Снимки эти чудом сохранились на одной из флешек, их несколько всегда лежало в кармашке мягкого футляра, два года к ним никто не прикасался. Она снимала себя сама, на седьмом месяце, скрытно потрясённая преображением. Словно, фотографируя, снова и снова искала подтверждения у тела, пыталась подступиться к тайне, овладевшей её существом, уже взволнованная смущением души, с которым та принимала свою частичку, поднятую в мир ростком, укоренённым в лоне. Где-то там, под сердцем, чувствовала, как тело переходит в душу. Тяжёлая рама зеркала, тусклого омута, тинистого от пятен сношенной амальгамы, поднимала к поверхности глубину спальни, этот матовый слоистый свет, просеянный сквозь марлевую занавесь, фасад комода, расписанный морилкой, — доколумбовую карту он раскинул по сосновым доскам: два ящика Европы хранили её бельё, две части Азии он занимал своим, плюс краски, диски, кляссеры; пустующая Африка недавно стала заселяться ползунками; коляску он купил, но в дом не внёс, оставил на складе до востребования (чек предъявить), мать научила — таков обычай, чтоб не сглазить.
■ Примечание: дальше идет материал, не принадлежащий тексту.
-- ==== Sys2Proof/Machine/Dram.lean ====
section
/-!
DEFINITION. The DRAM controller: training and drift, requests with their page hints and urgency, row disturbance, ECC,
the patrol scrub and the wipe (R213 to R231).
-/

namespace Sys2Proof.Machine

/-! ### Training (R213, R214) -/

/-- A write of DRAM_CTRL.RETRAIN (R217): a gap retrain awaits a common gap. -/
def State.requestRetrain (s : State) : State :=
  { s with dram := { s.dram with retrainAsked := true } }.setFlag Reg.DRAM_STATUS 3 true

/-- RETRAIN (R217). -/
def execRetrain (s : State) : Host.Outcome State Fault Refusal := .next s.requestRetrain

/-- The two temperatures of DRAM_TEMP, signed °C. -/
def State.dramTrained (s : State) : Int := signedOf 8 (s.fld Reg.DRAM_TEMP 7 0)
def State.dramNow (s : State) : Int := signedOf 8 (s.fld Reg.DRAM_TEMP 15 8)

/-- |temperature − TRAINED| in °C (R217). -/
def State.drift (s : State) : Nat := (s.dramNow - s.dramTrained).natAbs

/-- Training has failed: both channels are unusable (R214). -/
def State.trainFailed (s : State) (c0 c1 : Nat) : State :=
  let s1 := ((s.setFlag Reg.DRAM_STATUS 1 true).raiseBit Reg.DRAM_EVENTS 1).event 0x0602 [c0 + c1 * 16]
  let s2 := if c0 = 0 then s1 else s1.fault 0x180 0x0A 0
  if c1 = 0 then s2 else s2.fault 0x181 0x0A 0

/-- Training starts: no frame is free, held or being returned, no retrain is pending, and the wipe has still to run (R213,
R214, R231). With DDRPLL in BAND_MISS it fails at once (R493); the stage that DRAM_TRAIN_RESULT shows is then a free value (log
entry 22). -/
def State.startTraining (s : State) : State :=
  let s1 := (s.setFld Reg.DRAM_STATUS 4 0 4).setFlag Reg.DRAM_STATUS 6 false
  let s2 := (List.range 8).foldl (fun t i => t.wrN (Reg.DRAM_PS_HELD i) 0)
    (((s1.wrN Reg.DRAM_FRAMES_TOTAL 0).wrN Reg.DRAM_FRAMES_FREE 0).wrN Reg.DRAM_WIPE_POS 0)
  let s3 := { s2 with dram := { s2.dram with
    wiped := 0, taken := [], returning := [], trainAt := s2.tick, retrainAsked := false } }.startPll 1
    (Config.ddrPll * 1000000) 1
  if s3.bandMiss 1 then
    let c0 := 1 + s3.freeNat % 8
    let c1 := 1 + s3.freeNat 1 % 8
    ((s3.drawn 2).setFlag Reg.DRAM_STATUS 2 false).wrN Reg.DRAM_TRAIN_RESULT (c0 + c1 * 16) |>.trainFailed c0 c1
  else s3

/-- TRAINING_START (R202, R213, R491): in the tick after HOST_STATUS.READY was set, management firmware loads DRAM_ORG,
fills the band table of DDRPLL and starts training. Where persistent configuration holds no valid organisation, training
waits for the host. -/
def execTrainingStart (org : Option (Fin 16)) (bands : List Word) (s : State) : Host.Outcome State Fault Refusal :=
  if s.lcs.trainDue.all (fun t => decide (s.tick < t)) ∨ 32 < bands.length then .next s
  else
    let s1 := (List.range bands.length).foldl (fun t i => t.wr (Reg.CLK_BAND_b 1 i) (bands.getD i 0))
      { s with lcs := { s.lcs with trainDue := none } }
    match org with
    | some o => .next (if bitOf o 3 ∧ !(bitOf o 1 && bitOf o 2 && !bitOf o 0) then (s1.wrN Reg.DRAM_ORG o).startTraining else s1)
    | none => .next s1

/-- A write of DRAM_CTRL.TRAIN (R213, R214): training starts again, only on the holding page, with no ledger entry held
and a valid organisation. -/
def State.requestTraining (s : State) : State :=
  if s.holding ∧ s.ledg.sheets = [] ∧ s.flag Reg.DRAM_ORG 3 ∧ !s.flag Reg.DRAM_STATUS 2 then s.startTraining else s

/-- TRAIN (R214). -/
def execTrain (s : State) : Host.Outcome State Fault Refusal := .next s.requestTraining

/-- The wipe's FILL program on channel 63 (R227, R403, R419): management firmware gives the channel the RATE of
DRAM_WIPE_RATE and WIPE, and starts it. While HALT is set the channel is left HALTED, and RESUME starts the fill (log entry
20). -/
def State.startWipe (s : State) : State :=
  let s1 := ((s.setFld (Reg.DMA_CH_CFG 63) 15 8 (s.fld Reg.DRAM_WIPE_RATE 7 0)).setFlag (Reg.DMA_CH_CFG 63) 16 true).modDch 63
    (fun _ => { DmaChan.init with was := 2 })
  s1.wipeChannel (if s1.dmaHalt then 6 else 2)

/-- Training has passed on both channels: the page store has its frames, and the wipe starts on channel 63 (R213,
R227). -/
def State.trainPassed (s : State) (temp : Int) : State :=
  let n := s.dramBytes / 16384 - 256
  let s1 := (((s.setFlag Reg.DRAM_STATUS 0 true).setFld Reg.DRAM_TEMP 7 0 (codeOf 8 temp)).setFld Reg.DRAM_TEMP 15 8
    (codeOf 8 temp)).wrN Reg.DRAM_FRAMES_TOTAL n
  let s2 := (s1.raiseBit Reg.DRAM_EVENTS 0).event 0x0601
    [s.rdN Reg.DRAM_ORG, codeOf 8 temp, s.tick - s.dram.trainAt, s.tick - s.dram.trainAt]
  { s2 with dram := { s2.dram with
    wipeAt := s2.tick, trackAt := s2.tick, tempAt := s2.tick, scrubAt := 0, scrubFrom := s2.tick } }.startWipe

/-- The code that a channel's components give (R204): 7 where one reports another width or density than DRAM_ORG, else 8 where
one requires RFM, else 0. -/
def State.partsCode (s : State) (ps : List MemPart) : Nat :=
  if ps.any (fun p => (p.wide != s.flag Reg.DRAM_ORG 0) || (p.dense != s.flag Reg.DRAM_ORG 1)) then 7
  else if ps.any (·.rfm) then 8
  else 0

/-- The result code of a channel: the stage that failed, else what the mode registers give. -/
def State.trainCode (s : State) (stage : Nat) (ps : List MemPart) : Nat := if stage = 0 then s.partsCode ps else stage

/-- TRAINING_DONE (R204, R213, R214): training ends with a result code for each channel and the temperature. Where a stage
fails and the mode registers disagree too, the stage's code is shown (DESIGN CHOICE, log entry 20). -/
def execTrainingDone (c0 c1 : ChannelTraining) (temp : Int) (s : State) : Host.Outcome State Fault Refusal :=
  let r0 := s.trainCode c0.stage c0.parts
  let r1 := s.trainCode c1.stage c1.parts
  if !s.flag Reg.DRAM_STATUS 2 || s.dram.retraining then .next s
  else
    let s1 := (s.setFlag Reg.DRAM_STATUS 2 false).wrN Reg.DRAM_TRAIN_RESULT (r0 + r1 * 16)
    .next (if r0 = 0 ∧ r1 = 0 then s1.trainPassed temp else s1.trainFailed r0 r1)

/-! ### Temperature, tracking, gap retrain (R215 to R217) -/

/-- A gap retrain is due: the drift has reached DELTA, or one was asked for (R217). -/
def State.retrainDue (s : State) : Bool :=
  s.dram.retrainAsked || decide (s.fld Reg.DRAM_RETRAIN_CFG 7 0 ≤ s.drift)

/-- DRAM_TEMP_READ (R215, R217): every 32 ms the on-die sensor and the warmest component are read, and whether a
component reports above 85 °C. -/
def execDramTempRead (phy warmest : Int) (hot : Bool) (s : State) : Host.Outcome State Fault Refusal :=
  if !s.flag Reg.DRAM_STATUS 0 || decide (s.tick < s.dram.tempAt + 1280) then .next s
  else
    let s1 := { s.setFld Reg.DRAM_TEMP 15 8 (codeOf 8 (max phy warmest)) with
      dram := { s.dram with tempAt := s.tick, fastRefresh := hot } }
    let s2 := s1.setFlag Reg.DRAM_STATUS 3 s1.retrainDue
    let force := decide (s.fld Reg.DRAM_RETRAIN_CFG 15 8 ≤ s2.drift)
    let s3 := s2.setFlag Reg.DRAM_STATUS 6 force
    .next (if force ∧ !s.flag Reg.DRAM_STATUS 6 then
        (s3.raiseBit Reg.DRAM_EVENTS 8).event 0x0608 [s3.fld Reg.DRAM_TEMP 15 8, s3.fld Reg.DRAM_TEMP 7 0]
      else s3)
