/-- The speed of the next tick towards a speed of the same direction (R304, R309); a speed of 0 is reached as STOP does. -/
def speedStep (p : List Nat) (v goal : Int) : Int :=
  let u := v.natAbs
  let g := goal.natAbs
  if u = 0 then directed goal (min g (pf p 0))
  else if u < g then directed v (faster p u g)
  else if g = 0 then (if u ≤ pf p 1 then 0 else directed v (slower p u (pf p 1)))
  else directed v (slower p u g)

/-- The speed of the next tick while the axis is brought to rest (R307). Without a valid profile it stops at once. -/
def haltStep (p : List Nat) (v : Int) : Int :=
  if v.natAbs ≤ pf p 1 ∨ !profileValid p then 0 else directed v (slower p v.natAbs (pf p 1))

/-- A target lies behind a moving axis (R306). -/
def behind (p : List Nat) (v d : Int) : Bool :=
  decide (v ≠ 0) && (decide (signOf d ≠ signOf v) || withinBrake p v.natAbs 0 d.natAbs)

/-! ### Results of commands (R304) -/

/-- A command with its checks, each with the result it refuses with, in the order of R304; `f` is its effect. -/
def State.stepCommand (s : State) (a : Nat) (checks : List (Bool × Nat)) (f : State → State) : State :=
  match checks.find? (·.1) with
  | some c => (s.wrN (Reg.STEP_AX_RESULT a) c.2).raiseBit Reg.STEP_EVENTS 8
  | none => f (s.wrN (Reg.STEP_AX_RESULT a) 1)

/-- The checks that every command but DISABLE shares: the safe state, LEDGER mode, and the modes that accept it. -/
def State.stepChecks (s : State) (a : Nat) (accepted : Bool) : List (Bool × Nat) :=
  [(s.safe, 4), (decide ((s.ax a).mode = .ledger), 8), (!accepted, 2)]

/-- The mode of an axis is one of these. -/
def State.stepIn (s : State) (a : Nat) (ms : List StepMode) : Bool := ms.contains (s.ax a).mode

/-! ### Faults (R297, R305, R307, R316, R317) -/

/-- An axis enters FAULT (R300, R307). With LINK_LOSS or START_TIMEOUT its bridges go off and it counts as at rest; with any
other kind it decelerates. A designated axis in LEDGER mode ramps as R172 gives. A fault of a path axis is a jam (R138). -/
def State.stepFault (s : State) (a kind detail status : Nat) : State :=
  let s1 := (s.wrN (Reg.STEP_AX_FAULT a) (kind + detail * 256 + status * 65536)).fault (0x240 + a) kind 0
  let s2 :=
    if kind = 0x07 ∨ kind = 0x0E then
      s1.modAx a (fun x => { x with
        mode := .fault, v := 0, guard := 0, braking := false, goal := .none, halt := .no, dwell := 0, bridges := false,
        homing := none, hphase := 0, cam := none, camLock := false, amplitude := none, offAt := s.tick })
    else if (s.ax a).mode = .ledger ∧ s.backhitching then
      s1.modAx a (fun x => { x with mode := .fault, goal := .speed x.v, halt := .hold, bridges := true })
    else (s1.brakeStep a .fault .fault).modAx a (fun x => { x with bridges := true })
  s2.axisFaultJam true a

/-- HOMED is cleared. -/
def State.clearHomed (s : State) (a : Nat) : State := s.modAx a (fun x => { x with homed := false })

/-- A step link changes its state (R297). CAUSE keeps what the last FAULT recorded. -/
def State.setStepLink (s : State) (k new cause : Nat) : State :=
  let old := s.stepLink k
  let s0 := s.setFld (Reg.STEP_LINK_STATE k) 1 0 new
  let s1 := if new = 3 then s0.setFld (Reg.STEP_LINK_STATE k) 19 16 cause else s0
  (({ s1 with step := { s1.step with links := s1.step.links.modify k (fun _ => ⟨s.tick, 0, 0⟩),
                                     waiting := tabDel s1.step.waiting k } }.raiseBit Reg.STEP_EVENTS 6).event 0x0907
    [k, old, new, cause])

/-- Every enabled axis of a link enters FAULT with LINK_LOSS, and the link reports (R297). -/
def State.stepLinkFaults (s : State) (k : Nat) : State :=
  (List.range 24).foldl
    (fun t i => if (t.ax (24 * k + i)).enabled then (t.clearHomed (24 * k + i)).stepFault (24 * k + i) 0x07 0 0 else t)
    (s.fault (0x5CC + k) 0x07 0)

/-- The link enters FAULT (R297). -/
def State.loseStepLink (s : State) (k cause : Nat) : State :=
  if s.stepLink k = 0 ∨ s.stepLink k = 3 then s else (s.setStepLink k 3 cause).stepLinkFaults k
Она снимала со штатива, тайно, и теперь он ревновал к матрице и объективу — к той неживой сетчатке иного, подменившего его собственный взгляд. Но теперь он встал на его место, и это было обретение большее, чем воспоминание. Светящаяся сфера живота, полного неизъяснимым; вывернутый туго пупок, тонкие щиколотки, узкие голубые ступни; очерченный тенью профиль, поджатые губы, ни толики онемения, цельная сосредоточенность, будто предстоит экзамен; только на одном уголки губ чуть тронуты внутренним взглядом, словно кто-то постучался к ней: «Ну, улыбнись!» На последнем снимке она стояла у окна вполоборота, и тень наползала силуэтом, скрадывала скулу, руки текли к животу, на который неизвестно откуда — отражённый в зеркале? — ложился косо луч; они ещё не знали, кто у них родится, сын или дочь.
В ту ночь ему снилось, что он кит. Сновидение состояло из тишины, парения в толще темнеющей впереди и вглубь бездны; из слабых зовов самки и детёныша, протяжно-тоскливого и тонкого, к ним он устремлялся всем существом, хоть и не мог уловить направление, по инерции бездна набегала, влекла. Он зависал в одиночестве пустоты, ждал, когда снова услышит стон, чуть подвигался и трогался дальше в величественной нерешительности, синее сердце тьмы поворачивалось внизу бескрайней сферой. Огромный и невесомый, сильный и некрасивый, он трепетал всем существом, когда вдруг вновь раздавался зов, и пульсировал навстречу. Кит рыскал, он без усилия поспевал за ним, менял курсы, чтобы запеленговать точнее — по тому, как стон наполнял голову и сердце, — под разными углами. Но вот тревожное видение стало иссякать, тишина, пронизанная тоской, истончилась, нахлынула глухота, горизонт тьмы возвысился, застил даль, пустота сгустилась в просторном сердце — и, задохнувшись всхлипом, он рванулся из палатки, на четвереньках поискал в рюкзаке сигареты, жадно закурил, дрожа, размазывая слёзы, стараясь отдышаться.
В море серебрились озерца зыби, на востоке блекли звёзды, в бухте тлели два мачтовых огонька. Сзади, словно монументы в потёмках скульптурной мастерской, высились мускулистые глиняные обрывы. В машине мигал глазок сигнализации.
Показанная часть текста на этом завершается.